_Data section_.
□ □ □ □

/-- The same listings are defined, and each has the same value of `f`. -/
def ListingsKeep {β : Type} (f : Listing → β) (s t : State) : Prop :=
  (s.map.listings.wf → t.map.listings.wf) ∧ ∀ k, (t.map.listings.get k).map f = (s.map.listings.get k).map f

namespace ListingsKeep

theorem refl {β : Type} (f : Listing → β) (s : State) : ListingsKeep f s s := ⟨id, fun _ => rfl⟩

theorem trans {β : Type} {f : Listing → β} {s t u : State} (h : ListingsKeep f s t) (k : ListingsKeep f t u) :
    ListingsKeep f s u :=
  ⟨fun hs => k.1 (h.1 hs), fun i => (k.2 i).trans (h.2 i)⟩

theorem of_changes {β : Type} {f : Listing → β} {l : List Part} {s t : State} (h : Changes l s t)
    (hl : l.contains .listings = false) : ListingsKeep f s t := by
  have hlist : t.map.listings = s.map.listings := h.same .listings hl
  unfold ListingsKeep
  rw [hlist]
  exact ⟨id, fun _ => rfl⟩

theorem put {β : Type} {f : Listing → β} {s : State} {k : Nat} {l r : Listing} (hg : s.map.listings.get k = some r)
    (hf : f l = f r) : ListingsKeep f s (s.withMap { s.map with listings := s.map.listings.put k l }) := by
  refine ⟨fun h => Table.wf_put h k l, fun i => ?_⟩
  rw [State.withMap_map, Table.get_put]
  split
  · next h => rw [h, hg]; exact congrArg some hf
  · rfl

theorem map {β : Type} {f : Listing → β} (s : State) {g : Listing → Listing} (hf : ∀ l, f (g l) = f l) :
    ListingsKeep f s (s.withMap { s.map with listings := s.map.listings.map fun q => (q.1, g q.2) }) := by
  refine ⟨fun h => Table.wf_map h g, fun i => ?_⟩
  rw [State.withMap_map, Table.get_map]
  cases s.map.listings.get i with
  | none => rfl
  | some l => exact congrArg some (hf l)

theorem countDemand {β : Type} {f : Listing → β} (hf : ∀ (l : Listing) n, f { l with demand := n } = f l) (s : State)
    (d : Dest) : ListingsKeep f s (s.countDemand d) := by
  unfold State.countDemand
  split
  · split
    · exact refl f s
    · next h => exact put h (hf _ _)
  all_goals exact refl f s

theorem route {β : Type} {f : Listing → β} (hf : ∀ (l : Listing) n, f { l with demand := n } = f l) (a : RouteArgs)
    (s : State) : ListingsKeep f s (routeEffect a s).1 := by
  unfold routeEffect
  rcases checked_cases (routeChecks a s) s _ with ⟨_, _, e⟩ | ⟨_, e⟩ <;> rw [e]
  · exact refl f s
  · split
    · next o d _ _ =>
      exact (((of_changes (Changes.supersede s o) rfl).trans (countDemand hf _ d)).trans
        (of_changes (Changes.of_routeKeeps (.accept ..)) rfl)).trans
          ((of_changes (Changes.handId ..) rfl).trans (of_changes (Changes.settle _) rfl))
    · exact refl f s

theorem demand {β : Type} {f : Listing → β} (hf : ∀ (l : Listing) n, f { l with demand := n } = f l) (l c : Option Nat)
    (s : State) : ListingsKeep f s (demandEffect l c s).1 := by
  unfold demandEffect
  rcases checked_cases [inRange (optLe 1023 l && optLe 1 c)] s _ with ⟨_, _, e⟩ | ⟨_, e⟩ <;> rw [e]
  · exact refl f s
  · split
    · unfold demandAllEffect
      dsimp only
      split
      · exact map s fun _ => hf _ _
      · exact refl f s
    · unfold demandOneEffect
      split
      · exact refl f s
      · next h =>
        dsimp only
        split
        · exact put h (hf _ _)
        · exact refl f s

theorem minuteBoundary {β : Type} {f : Listing → β} (hf : ∀ (l : Listing) h, f { l with hours := h } = f l) (s : State)
    (now : DayTime) (b : Bool) : ListingsKeep f s (s.minuteBoundary now b) := by
  have h : ListingsKeep f s ((s.withClock { s.clock with clock := some now }).withMap { s.map with
      listings := s.map.listings.map fun q => (q.1, q.2.evaluate now.weekday now.minute) }) :=
    map (s.withClock { s.clock with clock := some now }) fun _ => hf _ _
  unfold State.minuteBoundary
  dsimp only
  split
  · exact h
  · exact h.trans ((of_changes (Changes.bump _) rfl).trans (of_changes (Changes.post ..) rfl))

theorem clock {β : Type} {f : Listing → β} (hf : ∀ (l : Listing) h, f { l with hours := h } = f l) (d m : Nat)
    (x : Option Nat) (s : State) : ListingsKeep f s (clockEffect d m x s).1 := by
  unfold clockEffect
  rcases checked_cases [inRange (m ≤ 1439 && optLe 59 x)] s _ with ⟨_, _, e⟩ | ⟨_, e⟩ <;> rw [e]
  · exact refl f s
  · split
    · exact refl f s
    · exact minuteBoundary hf ..

theorem second {β : Type} {f : Listing → β} (hf : ∀ (l : Listing) h, f { l with hours := h } = f l) (s : State) :
    ListingsKeep f s s.second := by
  have hadvance : ∀ t : State, ListingsKeep f t t.advanceClock := by
    intro t
    unfold State.advanceClock
    split
    · exact refl f t
    · split
      · exact minuteBoundary hf ..
      · exact of_changes (Changes.withDayClock ..) rfl
  unfold State.second
  exact (((of_changes (Changes.foldl Changes.takeExpiry _ s) rfl).trans (hadvance _)).trans
    (of_changes (Changes.countTimers _) rfl)).trans (of_changes (Changes.countIdle _) rfl)

/-- An OVERRIDE keeps what a listing has beside its override. -/
theorem override {β : Type} {f : Listing → β} (hf : ∀ (l : Listing) o, f { l with override := o } = f l) (i : Nat)
    (w : OverrideWord) (m : Option Nat) (s : State) : ListingsKeep f s (overrideEffect i w m s).1 := by
  unfold overrideEffect
  rcases checked_cases [inRange (i ≤ 1023 && optLe 1023 m), agrees ((overrideOf? w m).isSome && targetApart s i m),
    exists? ((s.map.listings.get i).isSome && targetDefined s m)] s _ with ⟨_, _, e⟩ | ⟨_, e⟩ <;> rw [e]
  · exact refl f s
  · split
    · next h _ => exact (put h (hf _ _)).trans (of_changes (Changes.bump _) rfl)
    · exact refl f s

end ListingsKeep

/-! ## The name index -/

theorem indexAgrees_of_keep {s t : State} (h : ListingsKeep Listing.name s t)
    (hi : t.map.nameIndex = s.map.nameIndex) (hs : IndexAgrees s) : IndexAgrees t := by
  obtain ⟨hwf, hsorted, hmem⟩ := hs
  obtain ⟨hkeep, hnames⟩ := h
  refine ⟨hkeep hwf, hi ▸ hsorted, fun e => ?_⟩
  rw [hi, hmem]
  have hname : ∀ u : State, (∃ l, u.map.listings.get e.2 = some l ∧ e.1 = foldName l.name)
      ↔ ∃ n, (u.map.listings.get e.2).map Listing.name = some n ∧ e.1 = foldName n := by
    intro u
    cases u.map.listings.get e.2 <;> simp
  rw [hname s, hname t, hnames]

theorem indexAgrees_of_changes {l : List Part} {s t : State} (h : Changes l s t) (hl : l.contains .listings = false)
    (hn : l.contains .nameIndex = false) (hs : IndexAgrees s) : IndexAgrees t :=
  indexAgrees_of_keep (.of_changes h hl) (h.same .nameIndex hn) hs

/-- A listing put under a name has its entry, and no other (R11). -/
theorem indexAgrees_put {s : State} (hs : IndexAgrees s) (i : Nat) (l : Listing) :
    IndexAgrees (s.withMap { s.map with
      listings := s.map.listings.put i l
      nameIndex := renameIn s.map.nameIndex i ((s.map.listings.get i).map Listing.name) l.name }) := by
  obtain ⟨hwf, hsorted, hmem⟩ := hs
  refine ⟨Table.wf_put hwf i l, ?_, fun e => ?_⟩ <;> simp only [State.withMap_map, renameIn]
  · split
    · exact hsorted
    · exact indexSorted_insertName (List.Pairwise.filter _ hsorted) fun x hx => Ne.symm (mem_removeName.mp hx).2
  · rw [Table.get_put]
    split
    · next hold =>
      rw [hmem]
      split
      · next he =>
        rw [he]
        cases hg : s.map.listings.get i with
        | none => simp [hg] at hold
        | some r =>
          have hr : foldName r.name = foldName l.name := by simpa [hg] using hold
          simp [hr]
      · exact Iff.rfl
    · rw [mem_insertName, mem_removeName, hmem]
      obtain ⟨n, k⟩ := e
      by_cases hk : k = i
      · simp [hk]
      · simp [hk]

theorem indexAgrees_erase {s : State} (hs : IndexAgrees s) (i : Nat) :
    IndexAgrees (s.withMap { s.map with
      listings := s.map.listings.erase i, nameIndex := removeName s.map.nameIndex i }) := by
  obtain ⟨hwf, hsorted, hmem⟩ := hs
  refine ⟨Table.wf_erase hwf i, List.Pairwise.filter _ hsorted, fun e => ?_⟩
  rw [State.withMap_map, mem_removeName, hmem, Table.get_erase]
  by_cases hk : e.2 = i
  · simp [hk]
  · simp [hk]

theorem indexAgrees_of_untouched {c : Instr} {s : State} (h : c ≠ .hardReset)
    (hl : (touches c).contains .listings = false) (hn : (touches c).contains .nameIndex = false) (hs : IndexAgrees s) :
    IndexAgrees (moveOf c s) :=
  indexAgrees_of_changes (moveOf_changes c s h) hl hn hs

theorem nameIndex_move {c : Instr} {s : State} (h : c ≠ .hardReset) (hn : (touches c).contains .nameIndex = false) :
    (moveOf c s).map.nameIndex = s.map.nameIndex :=
  (moveOf_changes c s h).same .nameIndex hn

theorem indexAgrees_empty {s : State} (hl : s.map.listings = []) (hn : s.map.nameIndex = []) : IndexAgrees s := by
  unfold IndexAgrees
  rw [hl, hn]
  exact ⟨List.Pairwise.nil, List.Pairwise.nil, fun e => by simp [Table.get]⟩

theorem indexAgrees_move (c : Instr) {s : State} (hs : IndexAgrees s) : IndexAgrees (moveOf c s) := by
  cases c with
  | hardReset => exact indexAgrees_empty rfl rfl
  | mapClear =>
    simp only [moveOf, mapClearEffect]
    rcases checked_cases [inLoad s] s _ with ⟨_, _, e⟩ | ⟨_, e⟩ <;> rw [e]
    · exact hs
    · exact indexAgrees_empty rfl rfl
  | listingPut _ i a =>
    simp only [moveOf, listingPutEffect]
    refine checked_preserves (p := IndexAgrees) hs fun _ => ?_
    split
    · exact hs
    · exact indexAgrees_put hs i _
  | listingRemove _ i a =>
    simp only [moveOf, listingRemoveEffect]
    exact checked_preserves (p := IndexAgrees) hs fun _ => indexAgrees_erase hs i
  | override _ i w m =>
    exact indexAgrees_of_keep (.override (fun _ _ => rfl) i w m s) (nameIndex_move (c := .override 0 i w m) nofun rfl) hs
  | demand _ l c =>
    exact indexAgrees_of_keep (.demand (fun _ _ => rfl) l c s) (nameIndex_move (c := .demand 0 l c) nofun rfl) hs
  | route _ a => exact indexAgrees_of_keep (.route (fun _ _ => rfl) a s) (nameIndex_move (c := .route 0 a) nofun rfl) hs
  | clock _ d m x =>
    exact indexAgrees_of_keep (.clock (fun _ _ => rfl) d m x s) (nameIndex_move (c := .clock 0 d m x) nofun rfl) hs
  | timebaseSecond =>
    exact indexAgrees_of_keep (.second (fun _ _ => rfl) s) (nameIndex_move (c := .timebaseSecond) nofun rfl) hs
  | _ => exact indexAgrees_of_untouched nofun rfl rfl hs

/-! ## The form of the tables -/

theorem nodesWf_move (c : Instr) {s : State} (hs : s.map.nodes.wf) : (moveOf c s).map.nodes.wf := by
  have huntouched : ∀ {c : Instr}, c ≠ .hardReset → (touches c).contains .nodes = false → (moveOf c s).map.nodes.wf :=
    fun {c} h hn => by
      have : (moveOf c s).map.nodes = s.map.nodes := (moveOf_changes c s h).same .nodes hn
      rwa [this]
  cases c with
  | hardReset => exact List.Pairwise.nil
  | mapClear =>
    exact checked_preserves (p := fun t => t.map.nodes.wf) hs fun _ => List.Pairwise.nil
  | nodePut _ i a =>
    refine checked_preserves (p := fun t => t.map.nodes.wf) hs fun _ => ?_
    split
    · exact hs
    · exact Table.wf_put hs i _
  | nodeRemove _ i a => exact checked_preserves (p := fun t => t.map.nodes.wf) hs fun _ => Table.wf_erase hs i
  | _ => exact huntouched nofun rfl

theorem segsWf_of_changes {l : List Part} {s t : State} (h : Changes l s t) (hl : l.contains .segs = false)
    (hs : s.map.segs.wf) : t.map.segs.wf := by
  have : t.map.segs = s.map.segs := h.same .segs hl
  rwa [this]

theorem segsWf_move (c : Instr) {s : State} (hs : s.map.segs.wf) : (moveOf c s).map.segs.wf := by
  have huntouched : ∀ {c : Instr}, c ≠ .hardReset → (touches c).contains .segs = false → (moveOf c s).map.segs.wf :=
    fun h hn => segsWf_of_changes (moveOf_changes _ s h) hn hs
  have hbumped : ∀ i g, (s.storeSeg i g).bump.map.segs.wf := fun i g =>
    segsWf_of_changes (Changes.bump _) rfl (Table.wf_put hs i g)
  cases c with
  | hardReset => exact List.Pairwise.nil
  | mapClear => exact checked_preserves (p := fun t => t.map.segs.wf) hs fun _ => List.Pairwise.nil
  | segPut _ i a =>
    refine checked_preserves (p := fun t => t.map.segs.wf) hs fun _ => ?_
    split
    · exact hs
    · exact Table.wf_put hs i _
  | segRemove _ i a => exact checked_preserves (p := fun t => t.map.segs.wf) hs fun _ => Table.wf_erase hs i
  | segState _ i v =>
    refine checked_preserves (p := fun t => t.map.segs.wf) hs fun _ => ?_
    split
    · exact hs
    · dsimp only
      split
      · exact hs
      · exact hbumped ..
  | segTrim _ i x =>
    refine checked_preserves (p := fun t => t.map.segs.wf) hs fun _ => ?_
    split
    · exact hs
    · exact hbumped ..
  | _ => exact huntouched nofun rfl

/-- Settles O9: a record is put or taken out at its place in its table; the index follows each put and removal of a listing,
and every other command keeps the listings' names. -/
theorem everyStepKeepsTheNameIndex : Obligations.EveryStepKeepsTheNameIndex := by
  refine keptByEveryStep_of_move (fun _ _ h => h) (fun _ _ h => h) (fun _ _ _ h => h) fun c s h => ?_
  obtain ⟨⟨hnodes, hsegs, _⟩, hindex⟩ := h
  have hindex' := indexAgrees_move c hindex
  exact ⟨⟨nodesWf_move c hnodes, segsWf_move c hsegs, hindex'.1⟩, hindex'⟩

end Sys2Proof.Machine

/-! # Proofs: a map that START would accept -/

namespace Sys2Proof.Machine

open Sys2Proof.Safety

/-! ## What the checks of START say (R17) -/

theorem Table.get_of_mem {α : Type} {t : Table α} (h : t.wf) {k : Nat} {x : α} (hm : (k, x) ∈ t) :
    t.get k = some x := by
  induction t with
  | nil => cases hm
  | cons p t ih =>
    obtain ⟨i, v⟩ := p
    obtain ⟨hlt, hrest⟩ := List.pairwise_cons.mp h
    simp only [Table.get]
    rcases List.mem_cons.mp hm with he | hm
    · cases he
      exact if_pos rfl
    · rw [if_neg (Nat.ne_of_lt (hlt (k, x) hm))]
      exact ih hrest hm

theorem Table.mem_iff_get {α : Type} {t : Table α} (h : t.wf) {k : Nat} {x : α} : (k, x) ∈ t ↔ t.get k = some x :=
  ⟨Table.get_of_mem h, Table.mem_of_get⟩

theorem firstBad_eq_none {α : Type} {bad : α → Bool} {t : Table α} (h : t.wf) :
    firstBad bad t = none ↔ ∀ k x, t.get k = some x → bad x = false := by
  simp only [firstBad, Option.map_eq_none_iff, List.find?_eq_none, Prod.forall, Table.mem_iff_get h, Bool.not_eq_true]

/-- Every segment joins defined nodes, and a LIFT has its group (checks 1 and 2 of R17). -/
def SegsValid (s : State) : Prop :=
  ∀ k g, s.map.segs.get k = some g → badEnds s.map g = false ∧ badGroup g = false

/-- Every door slot names a DOOR node (check 3 of R17). -/
def DoorsValid (s : State) : Prop := ∀ k l, s.map.listings.get k = some l → badDoors s.map l = false

/-- Every relocation target is another listing, and defined (check 4 of R17). -/
def TargetsValid (s : State) : Prop := ∀ k l, s.map.listings.get k = some l → badTarget s.map k l = false

/-- Every declared screen stands at a SCREEN_POINT node (check 5 of R17). -/
def PointsValid (s : State) : Prop := ∀ (n : Fin 48) (d : ScreenDecl), (s.screens[n]).map Screen.decl = some d →
  badPoint s.map d = false

/-- Some node is an EXIT (check 6 of R17). -/
def ExitDefined (s : State) : Prop := (s.map.nodes.any fun q => q.2.kind == .exit) = true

□ □ □ □

_About this exercise_. Extract each line holding the word "advanceClock" from the records.

_Answer box_.
  have hadvance : ∀ t : State, ListingsKeep f t t.advanceClock := by
    unfold State.advanceClock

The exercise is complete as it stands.